= Marc Ambinder =

American university professor, journalist, and television producer (born 1978)

Marc Ambinder (/ˈæmbɪndər/; born c. 1978) is an American university professor, journalist, and television producer. He is a former politics editor at The Atlantic, a White House Correspondent for National Journal, contributing editor for GQ, and was editor-at-large of The Week and a member of the USA Today national board of contributors. In 2017, he was the journalist-in-residence at the University of Pennsylvania School of Law. His third book, The Brink: President Reagan and the Nuclear War Scare of 1983, was published by Simon & Schuster in July 2018. He teaches at the USC Annenberg School for Communication and Journalism, where he leads Annenberg's digital security initiative.

==Education==
Ambinder received a A.B. in history from Harvard University in 2001. He was an associate managing editor of The Harvard Crimson.

==Career==
In 2016, Ambinder was a Leadership Fellow at the University of Southern California's Annenberg School of Communications and Journalism. Since 2017, he has taught investigative journalism, political journalism and national security journalism. He consults for Fortune 100 companies on corporate and strategic communication. Until December 31, 2011 Ambinder was the White House correspondent at the National Journal. He previously worked at ABC News and was chief political consultant to CBS News from 2008 to 2011. For years, he was the author of a political blog, The Hotline.

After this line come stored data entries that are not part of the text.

theorem stepEvent_of_decode_ok {s : State} {i : Instr} (hrun : s.run = .running)
    (hdec : decodeWord s.fetchWord = .ok i) : stepEvent s = exec i s := by
  simp only [stepEvent, hrun, hdec]

theorem stepEvent_of_decode_error {s : State} {e : DecodeError} (hrun : s.run = .running)
    (hdec : decodeWord s.fetchWord = .error e) : stepEvent s = .next (s.unknownWord s.fetchWord) := by
  simp only [stepEvent, hrun, hdec]

/-- A Step that takes the block out of Running executes an instruction: an unknown word keeps RUN (R94). -/
theorem stepEvent_leaves_running {s t : State} (hrun : s.run = .running) (h : stepEvent s = .next t)
    (hleft : t.run ≠ .running) : ∃ i, decodeWord s.fetchWord = .ok i ∧ exec i s = .next t := by
  cases hdec : decodeWord s.fetchWord with
  | ok i => exact ⟨i, rfl, (stepEvent_of_decode_ok hrun hdec).symm.trans h⟩
  | error e =>
    obtain rfl := Host.Outcome.next.inj ((stepEvent_of_decode_error hrun hdec).symm.trans h)
    exact absurd hrun hleft

/-- A Tick counts the timers alone (spec/60_exceptions.md R207). -/
@[simp] theorem tick_run (s : State) : (tick s).run = s.run := by
  unfold tick
  split <;> rfl

/-- In Running a KeyPress is dropped (spec/45_timers_keys_random.md R175). -/
theorem keyPress_of_running (k : Nibble) {s : State} (h : s.run = .running) : keyPress k s = s := by
  simp only [keyPress, h]

@[simp] theorem setKeyLevels_run (levels : BitVec 16) (s : State) : (setKeyLevels levels s).run = s.run := rfl

theorem haltBlock_of_running {s : State} (h : s.run = .running) : haltBlock s = s.raiseFault .externalHalt := by
  simp only [haltBlock, h]

/-! ## The ways out of Running -/

/-- Settles O44: by the input taken; Tick, KeyPress and the key levels keep Running, and a Step that leaves it does so by
one of the three instructions of `exec_run`. -/
theorem waysOutOfRunning : Obligations.WaysOutOfRunning := by
  intro s t hrun h hleft
  have hdrop : s.dropInput.run = .running := hrun
  rw [step] at h
  cases hin : s.nextInput <;> rw [hin] at h
  case step =>
    obtain ⟨i, hdec, hexec⟩ := stepEvent_leaves_running hdrop h hleft
    rw [State.dropInput_fetchWord] at hdec
    rcases exec_run hexec with hkept | ⟨x, rfl, ht⟩ | ⟨nnn, rfl, hfull, ht⟩ | ⟨x, rfl, hempty, ht⟩
    · exact absurd (hkept.trans hdrop) hleft
    · exact .inl ⟨x, rfl, hdec, ht⟩
    · exact .inr (.inl ⟨nnn, rfl, hdec, hfull, ht⟩)
    · exact .inr (.inr (.inl ⟨x, rfl, hdec, hempty, ht⟩))
  case halt =>
    obtain rfl := Host.Outcome.next.inj h
    rw [haltBlock_of_running hdrop]
    exact .inr (.inr (.inr (.inl ⟨rfl, rfl⟩)))
  case powerOnReset => exact .inr (.inr (.inr (.inr (.inl rfl))))
  case load image => exact .inr (.inr (.inr (.inr (.inr ⟨image, rfl⟩))))
  case tick =>
    obtain rfl := Host.Outcome.next.inj h
    exact absurd ((tick_run _).trans hdrop) hleft
  case keyPress k =>
    obtain rfl := Host.Outcome.next.inj h
    rw [keyPress_of_running k hdrop] at hleft
    exact absurd hdrop hleft
  case keyLevels levels =>
    obtain rfl := Host.Outcome.next.inj h
    exact absurd ((setKeyLevels_run levels _).trans hdrop) hleft

end Sys2Proof.Machine
end

section
/-!
SUPPORT and the proof of O12 (spec/41_display.md R100): what a display write after the advance leaves unchanged, and CLS as
the write of the clear display.
-/

namespace Sys2Proof.Machine

/-- The advance and a display write together change PC and pixels alone. -/
theorem State.frame_advance_setDisp (s : State) (d : Display) : Frame { screen := true } s (s.advance.setDisp d) where
  regs _ _ := rfl
  index _ := rfl
  mem _ _ := rfl
  stack _ := ⟨rfl, rfl⟩
  dt _ := rfl
  st _ := rfl
  screen h := nomatch h
  run _ := rfl
  fault _ := ⟨rfl, rfl⟩
  env _ := rfl
  inputs := ⟨rfl, rfl, rfl⟩
  diags := rfl

/-- CLS is one display write, of the clear display (R100). -/
theorem exec_cls (x : Nibble) (s : State) : exec (.cls x) s = .next (s.advance.setDisp Display.clear) := rfl

/-- Settles O12: CLS writes the clear display, whose every pixel is 0, and a display write keeps everything else. -/
theorem clsClearsEveryPixel : Obligations.ClsClearsEveryPixel := by
  intro x s
  refine ⟨s.advance.setDisp Display.clear, exec_cls x s, fun p q => ?_, ?_, s.frame_advance_setDisp _⟩
  · rw [State.setDisp_pixel, Display.pixel_clear]
  · rw [State.setDisp_pc, State.advance_pc]

end Sys2Proof.Machine
end

section
/-!
SUPPORT and the proofs of O16 and O21 (spec/42_control_flow.md R111, R113, R114, R117): JP, JP V0,nnn and the skips on an
immediate are each one write of PC.
-/

namespace Sys2Proof.Machine

/-! ## Writing PC alone -/

/-- A write of PC changes nothing else. -/
theorem State.frame_setPc (s : State) (a : Word) : Frame {} s (s.setPc a) where
  regs _ _ := rfl
  index _ := rfl
  mem _ _ := rfl
  stack _ := ⟨rfl, rfl⟩
  dt _ := rfl
  st _ := rfl
  screen _ _ _ := rfl
  run _ := rfl
  fault _ := ⟨rfl, rfl⟩
  env _ := rfl
  inputs := ⟨rfl, rfl, rfl⟩
  diags := rfl

/-- The advance and a skip together are one write of PC: 4 past it when the condition holds, else 2 (R91). -/
theorem State.advance_skipIf (s : State) (c : Bool) :
    s.advance.skipIf c = s.setPc (if c = true then s.pc + 4 else s.pc + 2) := by
  cases c with
  | false => rfl
  | true =>
    have htwice : s.pc + 2 + 2 = s.pc + 4 := BitVec.add_assoc ..
    exact congrArg s.setPc htwice

/-! ## The targets of the jumps (spec/00_scope.md R10) -/

theorem toNat_addrOf (nnn : Addr12) : (addrOf nnn).toNat = nnn.toNat :=
  BitVec.toNat_setWidth_of_le (by decide)

theorem toNat_wordOf (b : Byte) : (wordOf b).toNat = b.toNat :=
  BitVec.toNat_setWidth_of_le (by decide)

theorem exec_jp (nnn : Addr12) (s : State) : exec (.jp nnn) s = .next (s.setPc (addrOf nnn)) := rfl

theorem exec_jpV0 (nnn : Addr12) (s : State) :
    exec (.jpV0 nnn) s = .next (s.setPc (addrOf nnn + wordOf (s.getV 0))) := rfl

/-- Settles O16: each jump is one write of PC, to the zero-extended address, the second with V0 added mod 65536. -/
theorem jumpsSetPcAlone : Obligations.JumpsSetPcAlone := by
  intro nnn s
  refine ⟨⟨_, exec_jp nnn s, ?_, s.frame_setPc _⟩, ⟨_, exec_jpV0 nnn s, ?_, s.frame_setPc _⟩⟩
  · rw [State.setPc_pc, toNat_addrOf]
  · rw [State.setPc_pc, BitVec.toNat_add, toNat_addrOf, toNat_wordOf]

/-! ## The skips on an immediate -/

theorem exec_seImm (x : Nibble) (kk : Byte) (s : State) :
    exec (.seImm x kk) s = .next (s.setPc (if s.getV x = kk then s.pc + 4 else s.pc + 2)) := by
  have hskip : exec (.seImm x kk) s = .next (s.advance.skipIf (s.getV x == kk)) := rfl
  simp only [hskip, State.advance_skipIf, beq_iff_eq]

theorem exec_sneImm (x : Nibble) (kk : Byte) (s : State) :
    exec (.sneImm x kk) s = .next (s.setPc (if s.getV x = kk then s.pc + 2 else s.pc + 4)) := by
  have hskip : exec (.sneImm x kk) s = .next (s.advance.skipIf (s.getV x != kk)) := rfl
  simp only [hskip, State.advance_skipIf, bne_iff_ne, ite_not]

/-- Settles O21: each skip is one write of PC, by 4 or by 2 as V[x] and kk compare. -/
theorem immediateSkips : Obligations.ImmediateSkips := fun x kk s =>
  ⟨⟨_, exec_seImm x kk s, s.setPc_pc _, s.frame_setPc _⟩, ⟨_, exec_sneImm x kk s, s.setPc_pc _, s.frame_setPc _⟩⟩

end Sys2Proof.Machine
end

section
/-!
SUPPORT and the proofs of O23 to O27 (spec/43_alu.md R130 to R140): each instruction of the family is the advance and one
register write, followed for ADD Vx,Vy, SUB, SUBN and the shifts by the flag write.
-/

namespace Sys2Proof.Machine

/-! ## The two forms of write -/

/-- The advance and a register write together change PC and that register alone. -/
theorem State.frame_advance_setV (s : State) (x : Nibble) (b : Byte) : Frame { regs := [x] } s (s.advance.setV x b) where
  regs _ hk := State.getV_setV_of_ne _ b (List.ne_of_not_mem_cons hk)
  index _ := rfl
  mem _ _ := rfl
  stack _ := ⟨rfl, rfl⟩
  dt _ := rfl
  st _ := rfl
  screen _ _ _ := rfl
  run _ := rfl
  fault _ := ⟨rfl, rfl⟩
  env _ := rfl
  inputs := ⟨rfl, rfl, rfl⟩
  diags := rfl

/-- A flag write adds VF to the registers that may have changed, and nothing else. -/
theorem Frame.setFlag {s t : State} {x : Nibble} (h : Frame { regs := [x] } s t) (f : Bool) :
    Frame { regs := [x, 0xF] } s (t.setFlag f) where
  regs k hk := by
    obtain ⟨hx, hF⟩ : k ≠ x ∧ k ≠ 0xF := by simpa using hk
    rw [State.getV_setFlag_of_ne t f hF]
    exact h.regs k (by simpa using hx)
  index := h.index
  mem := h.mem
  stack := h.stack
  dt := h.dt
  st := h.st
  screen := h.screen
  run := h.run
  fault := h.fault
  env := h.env
  inputs := h.inputs
  diags := h.diags

theorem State.frame_advance_setV_setFlag (s : State) (x : Nibble) (b : Byte) (f : Bool) :
    Frame { regs := [x, 0xF] } s ((s.advance.setV x b).setFlag f) :=
  (s.frame_advance_setV x b).setFlag f

/-- The flag write leaves the result in V[x], unless V[x] is VF itself. -/
theorem State.getV_setFlag_setV_self (s : State) {x : Nibble} (b : Byte) (f : Bool) (h : x ≠ 0xF) :
    ((s.setV x b).setFlag f).getV x = b := by
  rw [State.getV_setFlag_of_ne _ f h, State.getV_setV_self]

/-! ## The results and the bits shifted out, as numbers -/

theorem toNat_sub_byte (a b : Byte) : (a - b).toNat = (256 + a.toNat - b.toNat) % 256 := by
  rw [BitVec.toNat_sub, Nat.sub_add_comm b.isLt.le]

theorem toNat_shiftRight_one (a : Byte) : (a >>> 1).toNat = a.toNat / 2 := by
  rw [BitVec.toNat_ushiftRight, Nat.shiftRight_eq_div_pow, pow_one]

theorem toNat_shiftLeft_one (a : Byte) : (a <<< 1).toNat = 2 * a.toNat % 256 := by
  rw [BitVec.toNat_shiftLeft, Nat.shiftLeft_eq, pow_one, Nat.mul_comm]

theorem State.toNat_getV_VF_setFlag (s : State) (f : Bool) : ((s.setFlag f).getV 0xF).toNat = f.toNat := by
  rw [State.getV_VF_setFlag]
  cases f <;> rfl

theorem toNat_lowBit (a : Byte) : (lowBit a).toNat = a.toNat % 2 := by
  rw [lowBit, BitVec.getLsbD, Nat.toNat_testBit, pow_zero, Nat.div_one]

theorem toNat_highBit (a : Byte) : (highBit a).toNat = a.toNat / 128 := by
  have hbit : a.toNat / 128 < 2 := Nat.div_lt_of_lt_mul a.isLt
  rw [highBit, BitVec.getLsbD, Nat.toNat_testBit]
  exact Nat.mod_eq_of_lt hbit

/-! ## The instructions without a flag -/

theorem exec_ldImm (x : Nibble) (kk : Byte) (s : State) : exec (.ldImm x kk) s = .next (s.advance.setV x kk) := rfl

theorem exec_addImm (x : Nibble) (kk : Byte) (s : State) :
    exec (.addImm x kk) s = .next (s.advance.setV x (s.getV x + kk)) := rfl

theorem exec_ldReg (x y : Nibble) (s : State) : exec (.ldReg x y) s = .next (s.advance.setV x (s.getV y)) := rfl

theorem exec_orReg (x y : Nibble) (s : State) :
    exec (.orReg x y) s = .next (s.advance.setV x (s.getV x ||| s.getV y)) := rfl

theorem exec_andReg (x y : Nibble) (s : State) :
    exec (.andReg x y) s = .next (s.advance.setV x (s.getV x &&& s.getV y)) := rfl

theorem exec_xorReg (x y : Nibble) (s : State) :
    exec (.xorReg x y) s = .next (s.advance.setV x (s.getV x ^^^ s.getV y)) := rfl

/-- Settles O23: each is one register write; the sum of two bytes is taken mod 256. -/
theorem immediateLoadAndAdd : Obligations.ImmediateLoadAndAdd := by
  intro x kk s
  refine ⟨⟨_, exec_ldImm x kk s, State.getV_setV_self _ x kk, rfl, s.frame_advance_setV x _⟩,
    ⟨_, exec_addImm x kk s, ?_, rfl, s.frame_advance_setV x _⟩⟩
  rw [State.getV_setV_self, BitVec.toNat_add]

/-- Settles O24: each is one register write, of a word whose bits are those of V[x] and V[y] combined one by one. -/
theorem copyAndLogicWriteOnlyVx : Obligations.CopyAndLogicWriteOnlyVx := by
  intro x y s
  refine ⟨⟨_, exec_ldReg x y s, State.getV_setV_self _ x _, rfl, s.frame_advance_setV x _⟩,
    ⟨_, exec_orReg x y s, fun k => ?_, rfl, s.frame_advance_setV x _⟩,
    ⟨_, exec_andReg x y s, fun k => ?_, rfl, s.frame_advance_setV x _⟩,
    ⟨_, exec_xorReg x y s, fun k => ?_, rfl, s.frame_advance_setV x _⟩⟩
  · rw [State.getV_setV_self, BitVec.getLsbD_or]
  · rw [State.getV_setV_self, BitVec.getLsbD_and]
  · rw [State.getV_setV_self, BitVec.getLsbD_xor]

/-! ## The instructions with a flag -/

theorem exec_addReg (x y : Nibble) (s : State) : exec (.addReg x y) s =
    .next ((s.advance.setV x (s.getV x + s.getV y)).setFlag (carryOf (s.getV x) (s.getV y))) := rfl

theorem exec_subReg (x y : Nibble) (s : State) : exec (.subReg x y) s =
    .next ((s.advance.setV x (s.getV x - s.getV y)).setFlag (greaterOf (s.getV x) (s.getV y))) := rfl

theorem exec_subnReg (x y : Nibble) (s : State) : exec (.subnReg x y) s =
    .next ((s.advance.setV x (s.getV y - s.getV x)).setFlag (greaterOf (s.getV y) (s.getV x))) := rfl

theorem exec_shr (x y : Nibble) (s : State) : exec (.shr x y) s =
    .next ((s.advance.setV x (s.getV x >>> 1)).setFlag (lowBit (s.getV x))) := rfl

theorem exec_shl (x y : Nibble) (s : State) : exec (.shl x y) s =
    .next ((s.advance.setV x (s.getV x <<< 1)).setFlag (highBit (s.getV x))) := rfl

/-- Settles O25: the sum is written to V[x], then the carry to VF. -/
theorem addWritesSumThenCarry : Obligations.AddWritesSumThenCarry := by
  intro x y s
  refine ⟨_, exec_addReg x y s, fun hx => ?_, State.getV_VF_setFlag_of_iff _ (carryOf_iff _ _), rfl,
    s.frame_advance_setV_setFlag x _ _⟩
  rw [State.getV_setFlag_setV_self _ _ _ hx, BitVec.toNat_add]

/-- Settles O26: the difference is written to V[x], then the strict comparison to VF. -/
theorem subtractionsWriteDifferenceThenStrictFlag : Obligations.SubtractionsWriteDifferenceThenStrictFlag := by
  intro x y s
  refine ⟨⟨_, exec_subReg x y s, fun hx => ?_, State.getV_VF_setFlag_of_iff _ (greaterOf_iff _ _), rfl,
      s.frame_advance_setV_setFlag x _ _⟩,
    ⟨_, exec_subnReg x y s, fun hx => ?_, State.getV_VF_setFlag_of_iff _ (greaterOf_iff _ _), rfl,
      s.frame_advance_setV_setFlag x _ _⟩⟩
  all_goals rw [State.getV_setFlag_setV_self _ _ _ hx, toNat_sub_byte]

/-- Settles O27: V[x] shifted is written to V[x], then the bit shifted out to VF; V[y] is in neither write. -/
theorem shiftsWriteResultThenLostBit : Obligations.ShiftsWriteResultThenLostBit := by
  intro x y s
  refine ⟨⟨_, exec_shr x y s, fun hx => ?_, ?_, rfl, s.frame_advance_setV_setFlag x _ _⟩,
    ⟨_, exec_shl x y s, fun hx => ?_, ?_, rfl, s.frame_advance_setV_setFlag x _ _⟩⟩
  · rw [State.getV_setFlag_setV_self _ _ _ hx, toNat_shiftRight_one]
  · rw [State.toNat_getV_VF_setFlag, toNat_lowBit]
  · rw [State.getV_setFlag_setV_self _ _ _ hx, toNat_shiftLeft_one]
  · rw [State.toNat_getV_VF_setFlag, toNat_highBit]

end Sys2Proof.Machine
end

section
/-!
SUPPORT and the proof of O29 (spec/44_index_memory.md R150, R151): what an index write after the advance leaves unchanged,
and LD I,nnn and ADD I,Vx as one such write each.
-/

namespace Sys2Proof.Machine

/-- The advance and an index write together change PC and I alone. -/
theorem State.frame_advance_setI (s : State) (a : Word) : Frame { index := true } s (s.advance.setI a) where
  regs _ _ := rfl
  index h := nomatch h
  mem _ _ := rfl
  stack _ := ⟨rfl, rfl⟩
  dt _ := rfl
  st _ := rfl
  screen _ _ _ := rfl
  run _ := rfl
  fault _ := ⟨rfl, rfl⟩
  env _ := rfl
  inputs := ⟨rfl, rfl, rfl⟩
  diags := rfl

Though presidential politics and Washington have been his primary areas of interest, he also writes about intelligence and national security, and has broken several stories, including details about the raid on Osama bin Laden. His first book, "The Command: Inside The President's Secret Army," is an examination of the secretive Joint Special Operations Command.

He has secured access to the protective details of the Secret Service, broken stories about computer failures that jeopardized America’s nuclear arsenal, probed Pakistan’s fragile intelligence services, and became an authority on national security topics ranging from the NSA and surveillance, to the government’s secret commando force, to its secretive continuity of government plans.

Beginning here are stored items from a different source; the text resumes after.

-- ==== Sys2Proof/Tests/Slice0.lean ====
section
/-! SUPPORT. The model's own tests, with expected results from spec/95_test_vectors.md (the vector's id in each
comment), and for each statement with hypotheses a witness that meets them. -/

namespace Sys2Proof.Tests

open Sys2Proof.Machine

/-! ### Helpers -/

/-- A running block with the given operand stack, otherwise as after reset. -/
def onStack (os : List Word) : State := { State.reset with status := .running, os := os }

/-- A running block with the given code, otherwise as after reset. -/
def onCode (code : List Byte) : State := { State.reset with status := .running, code := code }

/-- One observation of the state an instruction leaves. -/
def seen {α : Type} (f : State → α) (i : Instr) (s : State) : Option α :=
  match exec i s with
  | .next t => some (f t)
  | .fault _ => none
  | .refused _ => none

/-- One observation of the state a step leaves. -/
def seenStep {α : Type} (f : State → α) (s : State) : Option α :=
  match step s with
  | .next t => some (f t)
  | .fault _ => none
  | .refused _ => none

/-- What a test of a fault looks at. -/
def faultView (s : State) : Status × Option FaultKind × Option Byte × List Word :=
  (s.status, s.fault.kind, s.fault.opcode, s.os)

/-! ### Well-formedness: the one check, on ill-formed terms -/

theorem test_wf_refuses_nop_of_opcode : (Instr.nop 0x2B).wf = false := by decide
theorem test_wf_refuses_every_nop_of_opcode : opcodeBytes.all (fun b => !(Instr.nop b).wf) = true := by decide
theorem test_wf_accepts_space : (Instr.nop 0x20).wf = true := by decide

/-! ### Decoding: bits 7..0 of 30_encoding.md R45 -/

theorem test_decode_push0 : decodeByte 0b00110000 = .push0 := by decide
theorem test_decode_push1 : decodeByte 0b00110001 = .push1 := by decide
theorem test_decode_push2 : decodeByte 0b00110010 = .push2 := by decide
theorem test_decode_push3 : decodeByte 0b00110011 = .push3 := by decide
theorem test_decode_push4 : decodeByte 0b00110100 = .push4 := by decide
theorem test_decode_push5 : decodeByte 0b00110101 = .push5 := by decide
theorem test_decode_push6 : decodeByte 0b00110110 = .push6 := by decide
theorem test_decode_push7 : decodeByte 0b00110111 = .push7 := by decide
theorem test_decode_push8 : decodeByte 0b00111000 = .push8 := by decide
theorem test_decode_push9 : decodeByte 0b00111001 = .push9 := by decide
theorem test_decode_add : decodeByte 0b00101011 = .add := by decide
theorem test_decode_sub : decodeByte 0b00101101 = .sub := by decide
theorem test_decode_mul : decodeByte 0b00101010 = .mul := by decide
theorem test_decode_div : decodeByte 0b00101111 = .div := by decide
theorem test_decode_cmp : decodeByte 0b00111010 = .cmp := by decide
theorem test_decode_drop : decodeByte 0b01100100 = .drop := by decide
theorem test_decode_pick : decodeByte 0b01011110 = .pick := by decide
theorem test_decode_roll : decodeByte 0b01110110 = .roll := by decide
theorem test_decode_peek : decodeByte 0b00111100 = .peek := by decide
theorem test_decode_poke : decodeByte 0b00111110 = .poke := by decide
theorem test_decode_goto : decodeByte 0b01100111 = .goto := by decide
theorem test_decode_brz : decodeByte 0b00111111 = .brz := by decide
theorem test_decode_call : decodeByte 0b01100011 = .call := by decide
theorem test_decode_ret : decodeByte 0b00100100 = .ret := by decide
theorem test_decode_exit : decodeByte 0b00100001 = .exit := by decide
theorem test_decode_print : decodeByte 0b01110000 = .print := by decide
theorem test_decode_putc : decodeByte 0b01010000 = .putc := by decide
theorem test_decode_nop : decodeByte 0b00100000 = .nop 0b00100000 := by decide
theorem test_decode_capital_g : decodeByte 0x47 = .nop 0x47 := by decide
theorem test_decode_high_byte : decodeByte 0xFF = .nop 0xFF := by decide
theorem test_decode_takes_one_byte : decode [0x33, 0x34] = .ok (.push3, [0x34]) := by rfl
theorem test_decode_empty : decode [] = .error .noByte := by rfl
theorem test_table_word : decodeTableWord 8 43 = some .add := by decide
theorem test_table_word_nop : decodeTableWord 8 0 = some (.nop 0) := by decide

He has written for The New York Times, The New Yorker, The Washington Post, Vice, and numerous national magazines. He has been a consulting producer and on-air expert for documentaries about special operations forces, the Secret Service and government doomsday plans. He has been a guest on every national television news network in the U.S., on the BBC, on Al Jazeera International and was a regular analyst on politics for CBS News Radio.

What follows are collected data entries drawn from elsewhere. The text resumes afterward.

-- ==== Sys2Proof/Word.lean ====
section
/-! DEFINITION. The word and byte types of the model and their plainest arithmetic. Registers of block pages are 32 bits
wide (R39); memories are held byte by byte. -/

namespace Sys2Proof

/-- One 32-bit register word (R39). -/
abbrev Word := BitVec 32

/-- One byte of a memory. -/
abbrev Byte := BitVec 8

/-- `1` for true and `0` for false, as a register field shows it. -/
def b2n (b : Bool) : Nat := if b then 1 else 0

@[simp] theorem b2n_true : b2n true = 1 := rfl
@[simp] theorem b2n_false : b2n false = 0 := rfl

end Sys2Proof
end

His online journalism has won him several awards and attracted a large Twitter following. He was nominated for an Emmy in 2005 and was part of a team that won a DuPont Silver Baton from Columbia University.

Gawker reported that, in 2009, Ambinder struck a deal with Hillary Clinton spokesman Philippe Reines to provide positive remarks on Clinton in exchange for receiving an advance copy of a Clinton speech. Gawker based its report on a fragment of an email chain they obtained through a Freedom of Information Act request. Both Ambinder and Reines said that the emails lacked critical context, which showed that Ambinder did not actually make any such deal with Reines. Ambinder later said he regretted how such incidents, even when misinterpreted, contributed to the fraying of trust between political journalists and the public, and decried the proliferation of transactional reporting in Washington.

==Personal==
In 2010 Ambinder wrote about his experience with bariatric surgery, which reduced his weight from 235 to 150 pounds. He is married to Michael Park, a corporate strategy consultant.